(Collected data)
----------------
-- ==== Sys2Proof/Laws/SameReam.lean ====
section
/-! SUPPORT. `Same` for the ream, its posts, the sweep and the clocks:
the parts of the state each operation leaves alone. -/

namespace Sys2Proof.Machine
set_option linter.unusedTactic false
set_option linter.unreachableTactic false

theorem State.setVault_same {msk : Field → Bool} {s0 s : State} (h0 : Same msk s0 s) (v : Vault)
    (w_rel : msk .rel = false) :
    Same msk s0 (State.setVault s v) := by
  unfold State.setVault
  repeat' first
    | with_reducible first
      | assumption | exact Same.refl _ _ | apply SameParts.same | apply SameParts.upd_rel
    | dsimp only | simp only [same_mk] | split

theorem State.modVault_same {msk : Field → Bool} {s0 s : State} (h0 : Same msk s0 s) (f : Vault → Vault)
    (w_rel : msk .rel = false) :
    Same msk s0 (State.modVault s f) := by
  unfold State.modVault
  repeat' first
    | with_reducible first
      | assumption | exact Same.refl _ _ | apply State.setVault_same
    | dsimp only | split

theorem State.putRec_same {msk : Field → Bool} {s0 s : State} (h0 : Same msk s0 s) (r : VRec)
    (w_ctr : msk .ctr = false) (w_rel : msk .rel = false) :
    Same msk s0 (State.putRec s r) := by
  unfold State.putRec
  repeat' first
    | with_reducible first
      | assumption | exact Same.refl _ _ | apply State.count_same | apply State.setVault_same
    | dsimp only | split

theorem State.vaultWait_same {msk : Field → Bool} {s0 s : State} (h0 : Same msk s0 s) (k : Nat)
    (w_ctr : msk .ctr = false) (w_rel : msk .rel = false) :
    Same msk s0 (State.vaultWait s k) := by
  unfold State.vaultWait
  repeat' first
    | with_reducible first
      | assumption | exact Same.refl _ _ | apply State.count_same | apply State.modVault_same | apply Same.ite
    | dsimp only | split

theorem State.append_same {msk : Field → Bool} {s0 s : State} (h0 : Same msk s0 s) (rs : List VRec)
    (w_ctr : msk .ctr = false) (w_rel : msk .rel = false) :
    Same msk s0 (State.append s rs) := by
  unfold State.append
  repeat' first
    | with_reducible first
      | assumption | exact Same.refl _ _ | refine Same.each ?_ _ _ (fun _ _ _ => ?_)
      | refine Same.foldl ?_ _ _ (fun _ _ _ => ?_) | refine Same.foldl_fst _ _ (fun _ _ _ => ?_) _ ?_
      | refine Same.foldl_snd _ _ (fun _ _ _ => ?_) _ ?_ | apply State.modVault_same | apply State.putRec_same
      | apply State.vaultWait_same | apply Same.ite | refine Same.of_fst (by assumption) ?_
      | refine Same.of_snd (by assumption) ?_ | intro _
    | dsimp only | split

theorem State.appendThen_same {msk : Field → Bool} {s0 s : State} (h0 : Same msk s0 s) (rs : List VRec)
    (f : State → State) (hf : ∀ t, Same msk s0 t → Same msk s0 (f t)) (w_ctr : msk .ctr = false)
    (w_rel : msk .rel = false) :
    Same msk s0 (State.appendThen s rs f) := by
  unfold State.appendThen
  repeat' first
    | with_reducible first
      | assumption | exact Same.refl _ _ | apply hf | apply State.append_same | apply Same.ite | intro _
    | dsimp only | split

theorem State.storeRec_same {msk : Field → Bool} {s0 s : State} (h0 : Same msk s0 s) (u : Nat) (plain : Nat)
    (shut : Nat) (body : Bytes) (w_free : msk .free = false) :
    Same msk s0 (State.storeRec s u plain shut body).1 := by
  unfold State.storeRec
  repeat' first
    | with_reducible first
      | assumption | exact Same.refl _ _ | apply State.freeVals_same | refine Same.of_snd (by assumption) ?_
    | dsimp only | split

theorem State.rowsRec_same {msk : Field → Bool} {s0 s : State} (h0 : Same msk s0 s) (u : Nat)
    (rows : List (Nat × Nat)) (w_free : msk .free = false) (w_ctr : msk .ctr = false) :
    Same msk s0 (State.rowsRec s u rows).1 := by
  unfold State.rowsRec
  repeat' first
    | with_reducible first
      | assumption | exact Same.refl _ _ | refine Same.each ?_ _ _ (fun _ _ _ => ?_) | apply State.rebuildIn_same
      | apply State.storeRec_same | apply Same.ite | refine Same.of_fst (by assumption) ?_
      | refine Same.of_fst3 (by assumption) ?_ | intro _
    | dsimp only | split

theorem State.flipRecs_same {msk : Field → Bool} {s0 s : State} (h0 : Same msk s0 s)
    (fs : List (Nat × Nat × Nat × Nat)) (w_free : msk .free = false) :
    Same msk s0 (State.flipRecs s fs).1 := by
  unfold State.flipRecs
  repeat' first
    | with_reducible first
      | assumption | exact Same.refl _ _ | refine Same.foldl ?_ _ _ (fun _ _ _ => ?_)
      | refine Same.foldl_fst _ _ (fun _ _ _ => ?_) _ ?_ | refine Same.foldl_snd _ _ (fun _ _ _ => ?_) _ ?_
      | apply State.storeRec_same | apply Same.ite | refine Same.of_fst (by assumption) ?_
      | refine Same.of_snd (by assumption) ?_ | refine Same.of_fst3 (by assumption) ?_ | intro _
    | dsimp only | split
----------------
REQUIREMENT:
Take the lines above from the one containing "Same msk s0 (State.modVault s f) := by" down to the one containing "s) (k : Nat)", and transcribe them exactly, both ends included.

EXERCISE RESPONSE:
    Same msk s0 (State.modVault s f) := by
  unfold State.modVault
  repeat' first
    | with_reducible first
      | assumption | exact Same.refl _ _ | apply State.setVault_same
    | dsimp only | split

theorem State.putRec_same {msk : Field → Bool} {s0 s : State} (h0 : Same msk s0 s) (r : VRec)
    (w_ctr : msk .ctr = false) (w_rel : msk .rel = false) :
    Same msk s0 (State.putRec s r) := by
  unfold State.putRec
  repeat' first
    | with_reducible first
      | assumption | exact Same.refl _ _ | apply State.count_same | apply State.setVault_same
    | dsimp only | split

theorem State.vaultWait_same {msk : Field → Bool} {s0 s : State} (h0 : Same msk s0 s) (k : Nat)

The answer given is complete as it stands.